[Dataset entries]
+++

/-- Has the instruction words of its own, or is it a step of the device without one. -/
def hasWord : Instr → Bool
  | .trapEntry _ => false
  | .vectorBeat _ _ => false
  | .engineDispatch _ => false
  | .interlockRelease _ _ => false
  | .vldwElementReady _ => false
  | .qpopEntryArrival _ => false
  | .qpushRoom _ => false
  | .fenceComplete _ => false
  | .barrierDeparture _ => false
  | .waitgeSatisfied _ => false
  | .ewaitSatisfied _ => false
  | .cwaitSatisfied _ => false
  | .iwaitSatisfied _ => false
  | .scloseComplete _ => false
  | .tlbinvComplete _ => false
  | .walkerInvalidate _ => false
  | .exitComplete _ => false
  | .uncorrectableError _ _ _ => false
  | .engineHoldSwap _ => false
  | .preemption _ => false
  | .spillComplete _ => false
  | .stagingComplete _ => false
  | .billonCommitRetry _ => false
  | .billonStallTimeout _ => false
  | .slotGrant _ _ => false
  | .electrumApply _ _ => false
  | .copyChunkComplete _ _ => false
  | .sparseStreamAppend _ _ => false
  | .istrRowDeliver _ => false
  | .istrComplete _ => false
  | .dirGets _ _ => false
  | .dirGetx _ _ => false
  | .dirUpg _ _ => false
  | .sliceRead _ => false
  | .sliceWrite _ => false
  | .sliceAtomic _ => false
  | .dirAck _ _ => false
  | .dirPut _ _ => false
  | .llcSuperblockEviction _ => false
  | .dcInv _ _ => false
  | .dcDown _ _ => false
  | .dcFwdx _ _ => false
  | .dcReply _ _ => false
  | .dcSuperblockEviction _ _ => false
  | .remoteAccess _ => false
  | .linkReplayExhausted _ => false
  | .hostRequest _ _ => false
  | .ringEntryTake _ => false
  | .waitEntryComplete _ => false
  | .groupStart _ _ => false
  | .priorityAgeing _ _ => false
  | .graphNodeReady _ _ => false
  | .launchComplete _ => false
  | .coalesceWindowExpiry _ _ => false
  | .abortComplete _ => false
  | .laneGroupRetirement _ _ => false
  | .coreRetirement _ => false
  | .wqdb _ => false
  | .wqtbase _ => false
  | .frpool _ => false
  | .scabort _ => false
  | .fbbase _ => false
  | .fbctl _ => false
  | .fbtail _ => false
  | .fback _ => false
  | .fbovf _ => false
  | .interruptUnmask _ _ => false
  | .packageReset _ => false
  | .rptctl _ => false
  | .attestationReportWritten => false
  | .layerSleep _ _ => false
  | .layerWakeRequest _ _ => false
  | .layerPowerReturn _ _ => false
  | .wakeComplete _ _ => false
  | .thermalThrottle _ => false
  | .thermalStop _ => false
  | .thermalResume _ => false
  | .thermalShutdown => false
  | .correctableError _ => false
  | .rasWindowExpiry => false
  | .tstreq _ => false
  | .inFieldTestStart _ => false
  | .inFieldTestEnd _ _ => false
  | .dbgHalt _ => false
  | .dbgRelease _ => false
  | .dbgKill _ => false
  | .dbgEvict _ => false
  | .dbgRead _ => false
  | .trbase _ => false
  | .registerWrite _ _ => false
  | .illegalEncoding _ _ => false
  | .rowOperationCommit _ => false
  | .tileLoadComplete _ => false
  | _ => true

+++

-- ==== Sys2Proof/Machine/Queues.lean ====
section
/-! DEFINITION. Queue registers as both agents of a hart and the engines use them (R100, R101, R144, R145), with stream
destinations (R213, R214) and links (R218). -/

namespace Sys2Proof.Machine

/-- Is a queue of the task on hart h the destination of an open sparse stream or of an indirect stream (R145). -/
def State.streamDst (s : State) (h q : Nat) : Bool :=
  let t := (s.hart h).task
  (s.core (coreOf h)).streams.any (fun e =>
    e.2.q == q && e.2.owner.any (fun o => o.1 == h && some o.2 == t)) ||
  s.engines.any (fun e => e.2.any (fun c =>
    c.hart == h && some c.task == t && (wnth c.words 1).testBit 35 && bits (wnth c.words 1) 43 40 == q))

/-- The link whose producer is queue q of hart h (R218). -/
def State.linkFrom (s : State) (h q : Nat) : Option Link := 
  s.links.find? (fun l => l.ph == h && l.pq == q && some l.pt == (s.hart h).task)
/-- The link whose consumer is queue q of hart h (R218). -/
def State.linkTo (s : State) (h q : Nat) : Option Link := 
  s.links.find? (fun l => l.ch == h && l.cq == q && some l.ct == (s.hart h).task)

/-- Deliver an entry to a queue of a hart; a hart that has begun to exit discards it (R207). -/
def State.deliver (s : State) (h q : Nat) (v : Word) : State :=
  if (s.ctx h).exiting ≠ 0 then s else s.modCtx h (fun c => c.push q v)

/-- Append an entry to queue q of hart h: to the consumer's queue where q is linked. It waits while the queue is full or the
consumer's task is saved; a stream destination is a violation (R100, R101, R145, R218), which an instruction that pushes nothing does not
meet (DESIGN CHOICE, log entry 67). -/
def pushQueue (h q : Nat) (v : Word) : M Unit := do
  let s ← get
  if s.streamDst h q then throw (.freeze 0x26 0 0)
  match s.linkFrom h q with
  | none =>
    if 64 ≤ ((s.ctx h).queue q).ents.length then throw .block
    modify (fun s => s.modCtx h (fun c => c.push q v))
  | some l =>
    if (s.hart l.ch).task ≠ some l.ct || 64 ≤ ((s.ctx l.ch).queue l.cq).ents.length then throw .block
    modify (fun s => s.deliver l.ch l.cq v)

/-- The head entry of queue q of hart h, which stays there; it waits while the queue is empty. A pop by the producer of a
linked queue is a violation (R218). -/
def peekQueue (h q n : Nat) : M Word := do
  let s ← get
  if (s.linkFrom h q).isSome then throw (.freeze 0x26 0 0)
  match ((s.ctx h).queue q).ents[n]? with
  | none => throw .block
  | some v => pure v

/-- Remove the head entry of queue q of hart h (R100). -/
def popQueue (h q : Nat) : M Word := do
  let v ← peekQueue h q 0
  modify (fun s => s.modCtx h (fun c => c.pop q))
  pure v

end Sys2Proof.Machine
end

+++

Lines containing the word "head" are to be pulled from the records and copied.

## Expected output
/-- The head entry of queue q of hart h, which stays there; it waits while the queue is empty. A pop by the producer of a
/-- Remove the head entry of queue q of hart h (R100). -/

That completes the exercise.